**Excerpted data:**
[Start of section]

/-- Answers of one outcome for several requests. -/
def State.answerAll (s : State) (rs : List AccReq) (outcome cause : Nat) (fl : Flags) : State :=
  rs.foldl (fun s r => s.answerAcc { req := r, outcome := outcome, cause := cause, flags := fl }) s

/-- The bytes of a unit that an addend writes: those of its elements, a whole block, none of a NANBLK (R356, R358). -/
def accMask (old : List Byte) : AccData → List Bool
  | .plain size _ els => (List.range old.length).map fun i => els.any fun t => t.1 = i / size
  | _ => List.replicate old.length (Block.fmt old != fmtNANBLK)

/-- Apply an addend to the array for the requests that carried it, and answer them (R355, R366). -/
def State.applyData (s : State) (r : AccReq) (d : AccData) (fl : Flags) (rs : List AccReq) : State :=
  let h := s.homeOf r.dom r.pa
  if s.homePoisoned r.pa (unitLen r.grain) r.dom then s.answerAll rs 2 cPOISON 0
  else
    let old := s.sliceSee h r.pa (unitLen r.grain)
    match applyAcc old d with
    | .fault c => s.answerAll rs 2 c 0
    | .done bs f => (s.slicePut h r.pa bs (accMask old d)).answerAll rs 0 0 (fl ||| f)

/-- Apply one accepted request. -/
def State.applyReq (s : State) (r : AccReq) : State := s.applyData r r.data 0 [r]

/-- Addends whose merges round: their sum may depend on the grouping (R368). -/
def AccData.rounds : AccData → Bool
  | .plain _ fl _ => fl
  | .desc f _ => fmtIsVlf f
  | .rep _ _ _ => false

/-- Apply the requests of one entry: one by one in order of arrival, or, where grouping can be seen, summed on the way to
the array, the first of them formed as R355 says; the manual promises neither (R360, R368, log 5). -/
def State.applyReqs (s : State) (rs : List AccReq) : State :=
  match rs with
  | [] => s
  | r :: rest =>
    if !rest.isEmpty && rs.all (fun q => q.data.rounds) && Config.sumsFirst s.tick then
      let sum := rest.foldl (fun a q => let m := resMerge a.1 q.data; (m.1, a.2 ||| m.2)) (refusedData 0 r.data)
      s.applyData r sum.1 sum.2 rs
    else rs.foldl State.applyReq s

/-- WRITE_QUEUE_APPLY: the entry of a home at an index is applied (R360, R367). -/
def State.applyEntry (s : State) (h i : Nat) : State :=
  match (s.homeAt h).wq[i]? with
  | none => s
  | some e => (s.modHome h fun x => { x with wq := dropIdx x.wq i }).applyReqs e.reqs

/-- Grains that a write-queue entry touches: one, since its requests share their unit. -/
def WqEntry.grains (e : WqEntry) : List Nat := e.reqs.map fun r => grainBase r.grain r.pa

/-- The entries that a test selects, each with the earlier entries of its grain, and the others (R360). -/
def pickEntries (p : AccReq → Bool) : List WqEntry → List WqEntry × List WqEntry
  | [] => ([], [])
  | e :: es =>
    let r := pickEntries p es
    if e.reqs.any p || r.1.any (fun f => f.grains.any fun g => e.grains.contains g) then (e :: r.1, r.2)
    else (r.1, e :: r.2)

/-- Apply the pending entries of a home that hold a request which a test selects, oldest first, and what stands before
them on their grains. -/
def State.applyWhere (s : State) (h : Nat) (p : AccReq → Bool) : State :=
  let r := pickEntries p (s.homeAt h).wq
  r.1.foldl (fun s e => s.applyReqs e.reqs) (s.modHome h fun x => { x with wq := r.2 })

/-- The entries of two requests may merge: same unit and same kind of target (R351, R368). -/
def sameTarget (a b : AccReq) : Bool := a.pa = b.pa && a.data.sameKind b.data

/-- The SCL under which a target block takes addends: an EMPTY one is taken with SCL 0 (R355, R356). -/
def Block.accScl (b : Block) : Int := if b.fmt = fmtEMPTY then 0 else b.scl

/-- The home of a request receives it (R356, R360). -/
def State.acceptAcc (s : State) (r : AccReq) : State :=
  let h := s.homeOf r.dom r.pa
  let s0 := s.modHome h fun x => { x with received := countAdd x.received r.core 1 }
  -- pending entries of the unit with another kind of target are applied first
  let s1 := s0.applyWhere h fun q => q.pa = r.pa && !sameTarget q r
  let old := s1.sliceSee h r.pa (unitLen r.grain)
  let g := Block.fmt old
  let special := match r.data.fmt with
    | none => false
    | some f => g != f && g != fmtEMPTY
  if special || s1.homePoisoned r.pa (unitLen r.grain) r.dom then s1.applyReq r
  else
    let gb := grainBase r.grain r.pa
    let key := r.core * 2 ^ 52 + gb
    let n := FMap.getD (s1.homeAt h).quota key 0
    let others := (s1.homeAt h).wq.any fun e => e.reqs.any fun q => grainBase q.grain q.pa = gb && q.core != r.core
    if !r.must && (s1.quotaNow ≤ n || (Config.queueCrowded s1.tick && others)) then
      let (d, fl) := refusedData (Block.accScl old) r.data
      (s1.modCore r.core fun c => { c with refused := FMap.put c.refused r.lid (FMap.getD c.refused r.lid 0 + 1) }).answerAcc
        { req := { r with data := d }, outcome := 1, cause := 0, flags := fl }
    else
      let s2 := s1.modHome h fun x => { x with quota := FMap.put x.quota key (n + 1) }
      let s3 := if 256 ≤ (s2.homeAt h).wq.length then s2.applyEntry h 0 else s2
      s3.modHome h fun x =>
        if x.wq.any fun e => e.reqs.any (sameTarget r) then
          { x with wq := x.wq.map fun e => if e.reqs.any (sameTarget r) then { reqs := e.reqs ++ [r] } else e }
        else { x with wq := x.wq ++ [{ reqs := [r] }] }

/-! ### Atomics at a slice (R347 to R351) -/

/-- Signed reading of the low 8n bits. -/
def amoSigned (n x : Nat) : Int := signedOf (8 * n) x

/-- The new value of an atomic of n bytes; cas is not among these (R347). -/
def amoNew (fn n x y : Nat) : Nat :=
  if fn = 0 then (x + y) % 2 ^ (8 * n)
  else if fn = 1 then x &&& y
  else if fn = 2 then x ||| y
  else if fn = 3 then x ^^^ y
  else if fn = 4 then (if amoSigned n x < amoSigned n y then x else y)
  else if fn = 5 then (if amoSigned n x < amoSigned n y then y else x)
  else if fn = 6 then (if x < y then x else y)
  else if fn = 7 then (if x < y then y else x)
  else y

/-- Read, compute and write in one step at a slice, behind the pending accumulates of the grain (R346, R348, R360). -/
def State.sliceRmw (s : State) (pa g dom n : Nat) (f : Nat → Nat) : Nat × State :=
  let h := s.homeOf dom pa
  let s1 := s.applyWhere h fun r => grainBase r.grain r.pa = grainBase g pa
  let x := natOfBytes (s1.sliceSee h pa n)
  (x, s1.slicePut h pa (leBytes n (f x)) (List.replicate n true))

/-- The home of a posted atomic receives it and performs it (R349). -/
def State.acceptAmo (s : State) (core : Nat) (a : AmoReq) : State :=
  match a.loc with
  | .phys pa _ g _ dom =>
    ((s.modHome (s.homeOf dom pa) fun x => { x with received := countAdd x.received core 1 }).sliceRmw pa g dom a.size
      fun x => amoNew a.fn a.size x a.y).2
  | _ => s

/-- A slice receives a request: as its home it serves it, else it sends it back (R292, R356, R360). -/
def State.receiveReq (s : State) (core : Nat) (r : HomeReq) : State :=
  if r.home != s.homeOf r.target.1 r.target.2 then s.remapBack core r
  else match r with
    | .acc a => s.acceptAcc a
    | .amo a => s.acceptAmo core a

/-! ### Release markers (R369) -/

/-- A release sends a marker with its count to every home written since the core's previous marker (R369). -/
def State.sendMarkers (s : State) (core : Nat) : State :=
  ((s.coreAt core).issued.filter fun n => FMap.getD (s.coreAt core).marked n.1 0 != n.2).foldl (fun s n =>
    (s.modHome n.1 fun h => { h with markers := h.markers ++ [(core, n.2)] }).modCore core fun c =>
      { c with marked := FMap.put c.marked n.1 n.2 }) s

/-- RELEASE_MARKER: a home confirms the markers of a core whose requests it has received (R369). -/
def Home.confirm (x : Home) (core : Nat) : Home :=
  { x with markers := x.markers.filter fun m => m.1 != core || !countGe (FMap.getD x.received core 0) m.2 }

[End of section]

**Your objective:** Once you find the line containing "(R355, R366). -/", stop: reproduce exactly that line and every line of the data before it, and nothing else.

**Written solution:**
/-- Answers of one outcome for several requests. -/
def State.answerAll (s : State) (rs : List AccReq) (outcome cause : Nat) (fl : Flags) : State :=
  rs.foldl (fun s r => s.answerAcc { req := r, outcome := outcome, cause := cause, flags := fl }) s

/-- The bytes of a unit that an addend writes: those of its elements, a whole block, none of a NANBLK (R356, R358). -/
def accMask (old : List Byte) : AccData → List Bool
  | .plain size _ els => (List.range old.length).map fun i => els.any fun t => t.1 = i / size
  | _ => List.replicate old.length (Block.fmt old != fmtNANBLK)

/-- Apply an addend to the array for the requests that carried it, and answer them (R355, R366). -/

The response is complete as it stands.